▼
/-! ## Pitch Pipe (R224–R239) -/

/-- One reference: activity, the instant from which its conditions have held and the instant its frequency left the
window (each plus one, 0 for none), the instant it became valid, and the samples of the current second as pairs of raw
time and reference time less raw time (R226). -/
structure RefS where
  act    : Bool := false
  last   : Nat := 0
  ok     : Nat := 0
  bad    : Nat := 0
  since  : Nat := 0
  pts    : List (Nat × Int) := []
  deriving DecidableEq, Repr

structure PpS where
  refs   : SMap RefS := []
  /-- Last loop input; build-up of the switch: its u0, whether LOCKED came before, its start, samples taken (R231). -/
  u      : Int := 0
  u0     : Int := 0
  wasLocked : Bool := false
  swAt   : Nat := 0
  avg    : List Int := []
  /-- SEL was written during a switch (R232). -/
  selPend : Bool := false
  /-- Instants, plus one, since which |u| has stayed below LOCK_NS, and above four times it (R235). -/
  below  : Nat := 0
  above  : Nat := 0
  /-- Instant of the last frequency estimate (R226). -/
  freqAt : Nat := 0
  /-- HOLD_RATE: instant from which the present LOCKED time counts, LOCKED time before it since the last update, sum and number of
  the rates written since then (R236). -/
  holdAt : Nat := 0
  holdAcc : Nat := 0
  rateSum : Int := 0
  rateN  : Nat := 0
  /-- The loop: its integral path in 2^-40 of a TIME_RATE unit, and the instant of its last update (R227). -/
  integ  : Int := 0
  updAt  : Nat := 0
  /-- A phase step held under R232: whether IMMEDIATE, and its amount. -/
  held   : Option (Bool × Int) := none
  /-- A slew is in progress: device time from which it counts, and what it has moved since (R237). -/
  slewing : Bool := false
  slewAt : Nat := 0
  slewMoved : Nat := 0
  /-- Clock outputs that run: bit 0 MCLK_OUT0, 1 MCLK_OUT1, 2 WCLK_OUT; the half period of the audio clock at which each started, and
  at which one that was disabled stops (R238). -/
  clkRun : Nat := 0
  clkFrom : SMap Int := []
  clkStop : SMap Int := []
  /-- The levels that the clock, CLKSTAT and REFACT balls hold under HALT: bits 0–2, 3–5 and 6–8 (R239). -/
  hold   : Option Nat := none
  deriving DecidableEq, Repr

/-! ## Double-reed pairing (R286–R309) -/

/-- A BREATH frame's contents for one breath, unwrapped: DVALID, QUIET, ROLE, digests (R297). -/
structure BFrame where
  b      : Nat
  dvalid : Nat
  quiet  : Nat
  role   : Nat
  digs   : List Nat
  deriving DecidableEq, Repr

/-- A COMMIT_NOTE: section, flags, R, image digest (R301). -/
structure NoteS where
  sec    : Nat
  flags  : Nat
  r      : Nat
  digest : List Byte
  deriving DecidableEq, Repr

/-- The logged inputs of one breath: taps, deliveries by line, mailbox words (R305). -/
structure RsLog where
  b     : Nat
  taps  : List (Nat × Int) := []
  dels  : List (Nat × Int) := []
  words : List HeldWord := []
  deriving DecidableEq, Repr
▲
**DESCRIPTION OF THE TASK**
Please reproduce, exactly as written, the lines of the records from the first line through the one containing "each started, and".

**SOLUTION FOR THIS TASK**
/-! ## Pitch Pipe (R224–R239) -/

/-- One reference: activity, the instant from which its conditions have held and the instant its frequency left the
window (each plus one, 0 for none), the instant it became valid, and the samples of the current second as pairs of raw
time and reference time less raw time (R226). -/
structure RefS where
  act    : Bool := false
  last   : Nat := 0
  ok     : Nat := 0
  bad    : Nat := 0
  since  : Nat := 0
  pts    : List (Nat × Int) := []
  deriving DecidableEq, Repr

structure PpS where
  refs   : SMap RefS := []
  /-- Last loop input; build-up of the switch: its u0, whether LOCKED came before, its start, samples taken (R231). -/
  u      : Int := 0
  u0     : Int := 0
  wasLocked : Bool := false
  swAt   : Nat := 0
  avg    : List Int := []
  /-- SEL was written during a switch (R232). -/
  selPend : Bool := false
  /-- Instants, plus one, since which |u| has stayed below LOCK_NS, and above four times it (R235). -/
  below  : Nat := 0
  above  : Nat := 0
  /-- Instant of the last frequency estimate (R226). -/
  freqAt : Nat := 0
  /-- HOLD_RATE: instant from which the present LOCKED time counts, LOCKED time before it since the last update, sum and number of
  the rates written since then (R236). -/
  holdAt : Nat := 0
  holdAcc : Nat := 0
  rateSum : Int := 0
  rateN  : Nat := 0
  /-- The loop: its integral path in 2^-40 of a TIME_RATE unit, and the instant of its last update (R227). -/
  integ  : Int := 0
  updAt  : Nat := 0
  /-- A phase step held under R232: whether IMMEDIATE, and its amount. -/
  held   : Option (Bool × Int) := none
  /-- A slew is in progress: device time from which it counts, and what it has moved since (R237). -/
  slewing : Bool := false
  slewAt : Nat := 0
  slewMoved : Nat := 0
  /-- Clock outputs that run: bit 0 MCLK_OUT0, 1 MCLK_OUT1, 2 WCLK_OUT; the half period of the audio clock at which each started, and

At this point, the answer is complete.